10.       Rule 5.4 is also violated by this arrangement.  Rule 5.4 indicates that:  “A lawyer or law firm shall not share legal fees with a nonlawyer[.]”  None of the exceptions to Rule 5.4 would apply to an Agreement to share fees between a Law Firm and a Marketer.  The Rules of Professional Conduct contemplate that any law firm employing a “lawyer referral service” will pay only the “usual charges” associated therewith.  See Rule 7.2(b)(2).  An arrangement where if the Law Firm is not paid in full by the client referred by the Marketer, the Law Firm’s payment to the Marketer is reduced does not appear to be a “usual charge.”

11.       The attorney requesting this opinion asked if the Agreement is in violation of the Rules of Professional Conduct must the Attorney retained by Marketer to enforce the Agreement inform the appropriate professional authority pursuant to Rule 8.3(a)?   Rule 8.3(a) states:  “A lawyer who knows that another lawyer has committed a violation of the Rules of Professional Conduct that raises a substantial question as to that lawyer’s honesty, trustworthiness or fitness as a lawyer in other respects shall inform the appropriate professional authority.”  Rule 8.3(a).  “‘Knowingly,’ ‘know’ or ‘knows’ denotes actual knowledge of the fact in question.  A person’s knowledge may be inferred from circumstances.”  Rule 1.0(g).
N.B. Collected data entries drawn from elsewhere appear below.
-- ==== Sys2Proof/Machine/Regs.lean ====
section
/-! DEFINITION. Every register of the spec's register maps and every field of its register tables, written from the
tables of spec/ (the caption of each table stands beside its registers). R5, R6, R10: a register is 64 bits wide and lies at an
offset of its unit block; unit block `0x11` is the model's name for the boot page of the host port (Table TH-4), whose
words lie at channel offsets and not in a unit block. -/

namespace Sys2Proof.Machine

/-- A register, or an array of registers at equal strides: entry `i` lies at `off + stride * (i % n) + stride2 * (i / n)`.
`reset` is the value after S0; the masks give the bits of each access code of R6. -/
structure RegArr where
  unit    : Nat
  off     : Nat
  n       : Nat
  stride  : Nat
  stride2 : Nat
  count   : Nat
  reset   : BitVec 64
  rw      : BitVec 64
  w1c     : BitVec 64
  rc      : BitVec 64
  wo      : BitVec 64
deriving DecidableEq, Repr

/-- A field of a register: its lowest bit and its width. -/
structure RegField where
  reg : RegArr
  lo  : Nat
  w   : Nat
deriving DecidableEq, Repr

/-- The key of entry `i` of a register array in the register file: unit block and offset. -/
def RegArr.key (r : RegArr) (i : Nat) : Nat :=
  r.unit * 0x1000000 + r.off + r.stride * (i % r.n) + r.stride2 * (i / r.n)
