-- ==== Sys2Proof/Machine/Identity.lean ====
section
/-! DEFINITION. Identity (21): what the flash holds, the checks of its images, attestation, and the writing of the flash. -/

namespace Sys2Proof.Machine

/-! ## Flash and keys -/

/-- R464: the `n` bytes of the flash from `a`. -/
def State.flashBytes (s : State) (a n : Nat) : List Byte := spRange 0xFF s.ident.flash a n

/-- Table ID-5: base and size of an area that ID_FLASH_WRITE writes, the boot slot being the one that is not running. -/
def State.flashArea (s : State) (area : Nat) : Nat × Nat :=
  match area with
  | 0 => (if s.fld F.ID_STATUS_BOOT_SLOT = 0 then 0x0400_0000 else 0, 0x0400_0000)
  | 1 => (0x0800_0000, 0x1_0000)
  | _ => (0x0801_0000, 0x10_0000)

/-- Digest of the vendor root public key in mask ROM (R463). The spec gives no value. -/
def vendorDigest : Nat := Config.freeFn 64 [] % 2 ^ 256

/-- The vendor root public key, firmware version, factory constants and repair map that a boot image carries (R463). The spec places
none of them in the image, but for the layout of the map. -/
def vendorKeyOf (bs : List Byte) : Nat := Config.freeFn 65 [leNat bs] % 2 ^ 15616
def fwVersionOf (bs : List Byte) : Nat := Config.freeFn 66 [leNat bs] % 2 ^ 32
def repairMapOf (bs : List Byte) : List Byte := leBytes 704 (Config.freeFn 67 [leNat bs])

/-- R465, step 2, R476: a boot image names a key with the mask ROM digest, and verifies under it. -/
def bootOk (bs : List Byte) : Bool :=
  let k := vendorKeyOf bs
  digest (leBytes 1952 k) == vendorDigest && signedOk bs 1 0 k

/-- R468: the device ID. -/
def State.deviceId (s : State) : Nat := if s.flag F.ID_STATUS_IDENTITY_OK then digest (leBytes 1952 s.ident.pub) else 0

/-- R467: the owner key of an owner certificate. -/
def ownerKeyOf (bs : List Byte) : Nat := leNat ((bs.drop 64).take 1952)

/-- R467, Table ID-6 step 4: an owner certificate is well formed, binds this module or every one, and verifies under `vendor`. -/
def State.certOk (s : State) (bs : List Byte) (vendor : Nat) : Bool :=
  let h := leNat (bs.take 64)
  let dev := h / 2 ^ 64 % 2 ^ 256
  bs.length == 5440 && h % 2 ^ 32 == 1 && h / 2 ^ 320 == 0 && ((bs.drop 2016).take 32).all (fun b => b == 0) &&
    (dev == 0 || (s.flag F.ID_STATUS_IDENTITY_OK && dev == s.deviceId)) && signedOk bs 5 0 vendor

/-- The owner certificate in flash (Table ID-5). -/
def State.flashCert (s : State) : List Byte := s.flashBytes 0x0800_0000 5440

/-- R466: the configuration image in flash, as long as its COUNT says. -/
def State.flashConf (s : State) : List Byte :=
  let n := leNat (s.flashBytes 0x0801_0000 2)
  s.flashBytes 0x0801_0000 (64 + 16 * n + 3392)

/-- The signature that the device key of a seed gives (R461, R468): FIPS 204 is not modelled, so it is an open function (entry 7). -/
def deviceSign (seed msg kind : Nat) : Nat := Config.freeFn 68 [seed, msg, kind] % 2 ^ 26472
/-- R468: the public key that ML-DSA-65 generates from a seed. -/
def devicePub (seed : Nat) : Nat := Config.freeFn 69 [seed] % 2 ^ 15616

/-- R462: the signature block that the device puts after `bs`. -/
def deviceBlock (seed : Nat) (bs : List Byte) (kind : Nat) : List Byte :=
  let h := B.SIG_KIND.put kind + B.SIG_KEY.put 2 + B.SIG_LENGTH.put bs.length + B.SIG_DIGEST.put (digest bs)
  leBytes 64 h ++ leBytes 3309 (deviceSign seed h kind) ++ List.replicate 19 0

/-! ## Commands -/

/-- Table ID-8: the report's 384 bytes for a nonce. -/
def State.report (s : State) (nonce : Nat) : List Byte :=
  let i := s.ident
  leBytes 384 (B.ATT_FORMAT.put 1 + B.ATT_STEPPING.put 0xB1 + B.ATT_BOOT_SLOT.put (s.fld F.ID_STATUS_BOOT_SLOT) +
    B.ATT_PB_MODE.put (s.fld F.PB_STATUS_MODE) + B.ATT_DONE.put s.done + B.ATT_RESTORED.put (s.fld F.PW_SAVE_RESTORED) +
    B.ATT_FW_VERSION.put (s.fld F.ID_STATUS_FW_VERSION) + B.ATT_FRAME.put s.frameNum + B.ATT_NONCE.put nonce +
    B.ATT_DEVICE_ID.put s.deviceId + B.ATT_VENDOR_KEY.put vendorDigest + B.ATT_BOOT_DIGEST.put i.bootDigest +
    B.ATT_OWNER_DIGEST.put i.ownerDigest + B.ATT_CONFIG_DIGEST.put i.confDigest + B.ATT_PLAN_FRAME.put i.planFrame +
    B.ATT_PLAN_FILL.put i.planFill + B.ATT_RULE_DIGEST.put i.ruleDigest + B.ATT_MEASURE.put i.measure +
    B.ATT_MEASURE_COUNT.put (i.count % 2 ^ 64))

/-- ID_ATTEST (R473). -/
def idAttestBody (s : State) (c : Cmd) : State × Option Reply :=
  if !(s.exchange c.ctx (c.w64 4) 32) || !(s.exchange c.ctx (c.w64 6) 3776) then (s, some (denied 4))
  else match s.ident.seed with
    | none => (s, some (badSignature 2))
    | some k =>
      let r := s.report (s.rdLe (c.w64 4) 32)
      (s.wrMarked (c.w64 6) (r ++ deviceBlock k r 6) false, some Reply.ok)

def execIdAttest (ring : BitVec 14) (d : Desc) (s : State) : Host.Outcome State Fault Refusal :=
  .next (s.command ring d 0x0C01 idAttestBody)

/-- ID_CERT (R469, R475): the public key, padded to 1,984 bytes, and the device certificate, to 8,192 bytes in all. -/
def idCertBody (s : State) (c : Cmd) : State × Option Reply :=
  if !(s.exchange c.ctx (c.w64 6) 8192) then (s, some (denied 4))
  else if s.ident.seed.isNone then (s, some (badSignature 2))
  else (s.wrMarked (c.w64 6) (leBytes 1984 s.ident.pub ++ s.flashBytes 0x0811_0000 6208) false, some Reply.ok)

def execIdCert (ring : BitVec 14) (d : Desc) (s : State) : Host.Outcome State Fault Refusal :=
  .next (s.command ring d 0x0C02 idCertBody)

/-- R476: the verification that an area's image must pass. -/
def State.areaOk (s : State) (area : Nat) (bs : List Byte) : Bool :=
  match area with
  | 0 => bootOk bs
  | 1 => s.certOk bs s.ident.vendor
  | _ => signedOk bs 2 1 (ownerKeyOf s.flashCert)

/-- ID_FLASH_WRITE (R475, R476, 25 R531): verified before anything is erased, then programmed in its turn. -/
def idFlashWriteBody (s : State) (c : Cmd) : State × Option Reply :=
  let area := c.w 6 % 4
  let src := c.w64 4
  if s.done < 3 then (s, some (denied 1))
  else if !s.pins.flashWpN then (s, some (denied 6))
  else if !(s.ddrReads c.part src c.len) then (s, some (denied 4))
  else if area = 3 ∨ (s.flashArea area).2 - 64 < c.len then (s, some (lenRange 0))
  else
    let bs := s.rdBytes src c.len
    if s.areaOk area bs then
      let s : State := { s with ident := { s.ident with program := s.ident.program ++ [(⟨c.ring, c.d, area, bs⟩ : FlashJob)] } }
      (s.setFld F.ID_STATUS_FLASH_BUSY 0 1, none)
    else (s, some (badSignature 0))

def execIdFlashWrite (ring : BitVec 14) (d : Desc) (s : State) : Host.Outcome State Fault Refusal :=
  .next (s.command ring d 0x0C03 idFlashWriteBody)

/-- R464, R476: an area's bytes once it is erased and programmed; the slot record of a boot slot is written last. -/
def State.flashProgram (s : State) (j : FlashJob) : State :=
  let (base, size) := s.flashArea j.area
  let img := if j.area = 0 then
      leBytes 64 ((s.ident.slotSeq + 1) % 2 ^ 64 + j.bytes.length * 2 ^ 64 + crc32c j.bytes * 2 ^ 96) ++ j.bytes
    else j.bytes
  { s with ident := { s.ident with flash := spSplice s.ident.flash base size (spWrite 0xFF [] base img) } }

/-- FLASH_PROGRAM_COMPLETE (R476): the running ID_FLASH_WRITE has programmed its area. -/
def execFlashProgramComplete (s : State) : Host.Outcome State Fault Refusal :=
  if s.dark then .next s
  else
  match s.ident.program with
  | [] => .next s
  | j :: rest =>
    let s := s.flashProgram j
    let s : State := { s with ident := { s.ident with program := rest } }
    .next ((s.setFld F.ID_STATUS_FLASH_BUSY 0 (bit !rest.isEmpty)).finish j.ring j.desc Reply.ok)

/-- R476: power goes while an area is programmed. Its bytes are open, but for a boot slot, whose record is not yet written. -/
def State.flashCut (s : State) : State :=
  match s.ident.program with
  | [] => s
  | j :: _ =>
    let (base, size) := s.flashArea j.area
    let n := s.free
    let skip := if j.area = 0 then 64 else 0
    let mid := (spTabulate (0xFF : Byte) (size - skip) fun k => BitVec.ofNat 8 (Config.freeFn 70 [n, k])).map fun e => (e.1 + base + skip, e.2)
    let s : State := { s with ident := { s.ident with flash := spSplice s.ident.flash base size mid } }
    s.fresh.2

/-- R470, R475: an entry of ID_LOG. -/
def Measured.bytes (m : Measured) : List Byte := leBytes 64 (m.kind + m.frame * 2 ^ 16 + m.digest * 2 ^ 64)

/-- ID_LOG (R475): the newest entries, oldest first. -/
def idLogBody (s : State) (c : Cmd) : State × Option Reply :=
  if !(s.exchange c.ctx (c.w64 4) c.len) then (s, some (denied 4))
  else
    let log := s.ident.log
    let out := log.drop (log.length - c.len / 64)
    (s.wrMarked (c.w64 4) (out.flatMap Measured.bytes) false, some ⟨0, 0, s.fld F.ID_STATUS_LOG_LOST, none⟩)

def execIdLog (ring : BitVec 14) (d : Desc) (s : State) : Host.Outcome State Fault Refusal :=
  .next (s.command ring d 0x0C04 idLogBody)

end Sys2Proof.Machine
end

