-- ==== Sys2Proof/Machine/Stow.lean ====
section
/-! DEFINITION. Stow (05): the lot table, touches, transfer queues and demand commands. What a transfer moves stands in
Transfer.lean, after the views it can name. -/

namespace Sys2Proof.Machine

/-! ## Lots -/

def lotSize : Nat := 65536

/-- R118: the pool lots of a core. -/
def State.isPool (s : State) (l : Nat) : Bool := decide (l < 6144) && decide (l % 384 < s.planLot)

/-- R121: the lots of partition `p`'s shares in core `c`. -/
def State.shareLots (s : State) (c p : Nat) : List Nat :=
  let b := s.fld F.MT_SHARE_BASE (8 * c + p)
  (List.range (s.fld F.MT_SHARE_COUNT (8 * c + p))).map fun k => 384 * c + b + k

def State.partLots (s : State) (p : Nat) : List Nat := (List.range 16).flatMap fun c => s.shareLots c p

/-- R127: the state code of a lot; lots of the plan region read PLAN. -/
def State.lotState (s : State) (l : Nat) : Nat := if s.isPool l then (s.lot l).state else 5

/-- R129: some unit of the lot carries a poison mark. -/
def State.lotPoison (s : State) (l : Nat) : Bool := s.poisonIn (lotAddr l) lotSize

/-- R132: a touch by partition `p`. -/
def State.touch (s : State) (p l : Nat) : State :=
  let q := s.fld F.MT_SEQ_SEQ p
  (s.setLot l { s.lot l with last := q }).setFld F.MT_SEQ_SEQ p (q + 1)

/-- Table MT-4: a whole-lot write from DDR4 address `h`. -/
def State.lotFromDdr (s : State) (l h : Nat) : State :=
  s.setLot l { s.lot l with state := 1, homeValid := true, home := h / lotSize }

/-- Table MT-4: a whole-lot write from another lot. -/
def State.lotFromLot (s : State) (l src : Nat) : State :=
  let e := s.lot src
  s.setLot l { s.lot l with state := e.state, homeValid := e.homeValid, home := e.home }

/-- Table MT-4: a whole-lot write from the lot to its own home. -/
def State.lotHome (s : State) (l : Nat) : State :=
  let e := s.lot l
  if e.state = 2 then s.setLot l { e with state := 1 } else s

/-- Table MT-4: any other write to an address of a core store. -/
def State.lotWritten (s : State) (a : Nat) : State :=
  if inCoreStore a && s.isPool (lotOf a) then
    let l := lotOf a
    let e := s.lot l
    if e.state = 1 ∨ e.state = 2 then s.setLot l { e with state := 2 }
    else if e.state = 0 ∨ e.state = 3 then s.setLot l { e with state := 3, homeValid := false }
    else s
  else s

/-- R138, Table MT-4: DROP or a restart frees a lot, but for one in flight. -/
def State.lotFree (s : State) (l : Nat) : State :=
  let e := s.lot l
  if e.state = 4 then s else s.setLot l { e with state := 0 }

/-! ## Transfer queues -/

/-- Table PL-5: the FCAUSE of an illegal transfer part of a slice, 0 when legal. -/
def moveFault (sl : Nat) : Nat :=
  let x := B.SLICE_XOP.get sl
  if x = 0 then 0
  else if 3 ≤ x then 2
  else if B.SLICE_XLEN.get sl = 0 ∨ 4094 < B.SLICE_XLEN.get sl then 3
  else if B.SLICE_XSRC.get sl % 64 ≠ 0 ∨ B.SLICE_XDST.get sl % 64 ≠ 0 then 3
  else 0

/-- R189: core, mask and row of an engine-broadcast address. -/
def broadcastView (a : Nat) : Option (Nat × Nat × Nat) :=
  if 0x4180_0000_0000 ≤ a ∧ a < 0x4200_0000_0000 then
    let v := a - 0x4180_0000_0000
    some (v / 0x0800_0000, v % 0x0800_0000 / 0x8_0000, v % 0x8_0000 / 64)
  else none

/-- The codec views (Table IM-1): the DDR4 address behind a view address, and whether the elements are signed. -/
def codecView (a : Nat) : Option (Nat × Bool) :=
  if 0x00A0_0000_0000 ≤ a ∧ a < 0x00E0_0000_0000 then some ((a - 0x00A0_0000_0000) / 2, true)
  else if 0x00E0_0000_0000 ≤ a ∧ a < 0x0120_0000_0000 then some ((a - 0x00E0_0000_0000) / 2, false)
  else none

/-- The DDR4 lines that an end of a transfer moves, in rising order: the first byte of each and the first unit it holds. A 64-byte unit of
a codec view is half a line (R198). -/
def endLines (p : Place) (len : Nat) : List (Nat × Nat) :=
  match p with
  | .addr a =>
    if a < ddrSize then (List.range len).map fun k => (a + 64 * k, k)
    else match codecView a with
      | some (b, _) => (List.range ((len + 1) / 2)).map fun k => (b + 64 * k, 2 * k)
      | none => []
  | _ => []

/-- The lines of an end on channel `ch`. -/
def linesOnChan (p : Place) (len ch : Nat) : List (Nat × Nat) := (endLines p len).filter fun x => ddrChan x.1 == ch

/-- What GRANT slots have moved for a transfer: read lines by channel, write lines by 8 + channel. -/
def Transfer.moved (t : Transfer) (k : Nat) : Nat := spGet 0 t.got k

/-- The lines of the source, and of the destination, on a channel that no GRANT slot has moved yet. -/
def Transfer.readsLeft (t : Transfer) (ch : Nat) : List (Nat × Nat) := (linesOnChan t.rsrc t.len ch).drop (t.moved ch)
def Transfer.writesLeft (t : Transfer) (ch : Nat) : List (Nat × Nat) := (linesOnChan t.rdst t.len ch).drop (t.moved (8 + ch))
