-- ==== Sys2Proof/Machine/Ddr.lean ====
section
/-! DEFINITION. The DDR4 controllers (06): the two codes and the decode of a line, refresh, retries, scrubbing, live retraining,
and queue-level feedback. What a slot window moves stands in Slots.lean. -/

namespace Sys2Proof.Machine

/-! ## The inner code -/

def weight (v : Nat) : Nat := (List.range 8).countP fun i => hasBit v i

/-- R147: the columns of data bits 0–63. -/
def innerCols : List Nat :=
  ((List.range 256).filter fun v => weight v == 3) ++ ((List.range 256).filter fun v => weight v == 5).take 8

/-- R147: the inner syndrome of a beat's error in devices 0–8. -/
def innerSyndrome (e : Nat) : Nat :=
  (List.range 64).foldl (fun x i => if hasBit e i then x ^^^ innerCols.getD i 0 else x) (e / 2 ^ 64 % 256)

/-- The bit of a beat that a nonzero inner syndrome points at: a data bit 0–63, a check bit 64–71, or none. -/
def innerBit (syn : Nat) : Option Nat :=
  match (List.range 64).find? (fun i => innerCols.getD i 0 == syn) with
  | some i => some i
  | none => (List.range 8).find? (fun i => 2 ^ i == syn) |>.map fun i => 64 + i

/-- A beat after the inner code's single-bit correction: the error left, the device corrected, and whether it is uncorrectable. -/
def innerFix (e : Nat) : Nat × Option Nat × Bool :=
  let syn := innerSyndrome e
  if syn = 0 then (e, none, false)
  else match innerBit syn with
    | some i => (e ^^^ 2 ^ i, some (i / 8), false)
    | none => (e, none, true)

/-! ## Decoding a line -/

def beats (err : Nat) : List Nat := (List.range 8).map fun b => err / 2 ^ (80 * b) % 2 ^ 80

/-- The devices that a line's error touches. -/
def errDevices (bs : List Nat) : List Nat := (List.range 10).filter fun d => bs.any fun e => e / 2 ^ (8 * d) % 256 != 0

/-- R148: what the outer code finds: no difference, one device that explains all, or neither. Three or more devices are beyond
what R148 promises: an open function of the error (entry 8). -/
inductive Outer where
  | clean
  | device (d : Nat)
  | uncorrectable
deriving DecidableEq, Repr

def outerCheck (bs : List Nat) : Outer :=
  match errDevices bs with
  | [] => .clean
  | [d] => .device d
  | [_, _] => .uncorrectable
  | _ =>
    let v := Config.freeFn 5 bs % 12
    if v = 0 then .clean else if v ≤ 10 then .device (v - 1) else .uncorrectable

/-- A decoded line: the outcome, the devices of the bits that the inner code corrected, and the device that the outer code
corrected. -/
structure Decoded where
  outcome : LineOutcome
  inner   : List Nat
  outer   : Option Nat
deriving DecidableEq, Repr
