/-- EMIT (Table SN-7, R238): ends the sample and hands it to the stream whose tag matches. What a port that is off emits is not matched
(R231). -/
def State.emit (s : State) (n tag : Nat) (first last : Nat) (bs : List Byte) (long : Bool) : State :=
  if !(s.portOn n) then s
  else match s.matching n (fun x => x % 64 == tag) with
  | none => s.unmatched n
  | some i =>
    if long then ((s.beginSample i first).killSample i 2).endSample i last
    else s.wholeSample i first last bs

def execEmit (q : Fin 6) (dt : Nat) (s : State) : Host.Outcome State Fault Refusal :=
  if s.coreDark then .next s else .next ((s.tickP (seqPort q.val) dt).seqStep q.val 5 fun s w _ =>
    let x := s.sequencer q.val
    let (first, s) := s.stampOr x.first
    let (last, s) := s.stampOr x.last
    let s := s.setSequencer q.val { x with
      first := none
      last := none
      buf := []
      excess := false }
    (s.emit (seqPort q.val) (w % 64) first last x.buf x.excess, 1))

/-- JUMP (Table SN-7). -/
def execJump (q : Fin 6) (dt : Nat) (s : State) : Host.Outcome State Fault Refusal :=
  if s.coreDark then .next s else .next ((s.tickP (seqPort q.val) dt).seqStep q.val 6 fun s w _ =>
    (s.setSequencer q.val { s.sequencer q.val with pc := w % 64 }, 1))

/-- GPIO_OUT (Table SN-7): drives a pin of mode 3 that this sequencer owns. -/
def execGpioOut (q : Fin 6) (dt : Nat) (s : State) : Host.Outcome State Fault Refusal :=
  if s.coreDark then .next s else .next ((s.tickP (seqPort q.val) dt).seqStep q.val 7 fun s w _ =>
    let g := w % 32
    (if s.fld F.SN_GPIO_MODE g = 3 ∧ s.fld F.SN_GPIO_OWNER g = q.val then s.setPin g (hasBit w 5) else s, 1))

/-- R238: a trigger of a source reaches sequencer `q` in port cycle `t`. -/
def State.trigger (s : State) (q src : Nat) : State :=
  let x := s.sequencer q
  let n := seqPort q
  let w := s.seqInstr q x.pc
  if x.run && x.waiting && w % 64 == src then
    s.setSequencer q { x with
      waiting := false
      pc := (x.pc + 1) % 64
      freeAt := max x.freeAt (s.portTime n) + 1 }
  else if x.run && s.seqNames q src then
    if x.pend.contains src then s.bump F.SN_PORT_STATUS_TRIG_MISS n else s.setSequencer q { x with pend := x.pend ++ [src] }
  else s

/-- SEQUENCER_TRIGGER (R238): after `dt` port cycles a captured edge, an I3C in-band interrupt or a frame start reaches sequencer `q`. -/
def execSequencerTrigger (q : Fin 6) (src : BitVec 6) (dt : Nat) (s : State) : Host.Outcome State Fault Refusal :=
  if s.coreDark then .next s
  else
  let s := s.tickP (seqPort q.val) dt
  let x := s.sequencer q.val
  let k := src.toNat
  if k < 32 then
    if x.arriving.contains k then .next ((s.setSequencer q.val { x with arriving := x.arriving.erase k }).trigger q.val k)
    else .next s
  else if k = 33 then .next (if 4 ≤ q.val ∧ s.portOn (seqPort q.val) = true then s.trigger q.val k else s)
  else if k = 34 then
    if x.frame < s.frameNum then .next ((s.setSequencer q.val { x with frame := s.frameNum }).trigger q.val k) else .next s
  else .next s

/-- SEQUENCER_TIMER_EXPIRY (Table SN-7 source 32): after `dt` port cycles the timer period elapses. -/
def execSequencerTimerExpiry (q : Fin 6) (dt : Nat) (s : State) : Host.Outcome State Fault Refusal :=
  if s.coreDark then .next s
  else
  let s := s.tickP (seqPort q.val) dt
  let p := s.fld F.SN_SEQ_CFG_PERIOD q.val
  let x := s.sequencer q.val
  if x.run && p != 0 && decide (x.timerAt + p ≤ s.portTime (seqPort q.val)) then
    .next ((s.setSequencer q.val { x with timerAt := x.timerAt + p }).trigger q.val 32)
  else .next s

/-! ## GPIO pins -/

/-- Bits [6:5] of SEL, or EDGE, name a rising or a falling edge. -/
def edgeIn (mask : Nat) (rising : Bool) : Bool := hasBit mask (if rising then 0 else 1)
12.       Here, whether the Attorney retained by Marketer to enforce the Agreement would have actual knowledge that the violations of Rule 7.2(b) and 5.4 raises a substantial question as to members of the Law Firm’s honesty, trustworthiness or fitness as a lawyer in other respects such that Attorney should likely inform the appropriate professional authority under Rule 8.3(a) is a fact specific inquiry that a lawyer presented with a question under Rule 8.3(a) must undertake.  Because such an inquiry is so fact dependent the Committee chooses not to answer whether the Attorney had an obligation to inform the appropriate professional authority pursuant to Rule 8.3(a).

4831-1821-9031, v.  1


[1] See Richards v. SSM Health Care, Inc., 724 N.E.2d 975, 980 (Ill. App. 2000) (quoting Letter of Dennis Murphy, Chair, ABA Standing Committee on Lawyer Referral and Information Service, June 10, 1998, the standing committee on lawyer referral and information service has firmly held to the view that “percentage fee funding is a widely accepted method of supporting lawyer referral programs.”) 

[2] At the time Opinion 01-02 was drafted, Rule 7.2(b) was found at Rule 7.2(c).  Accordingly, references to Rule 7.2(c) found in Opinion 01-02 would apply to current Rule 7.2(b).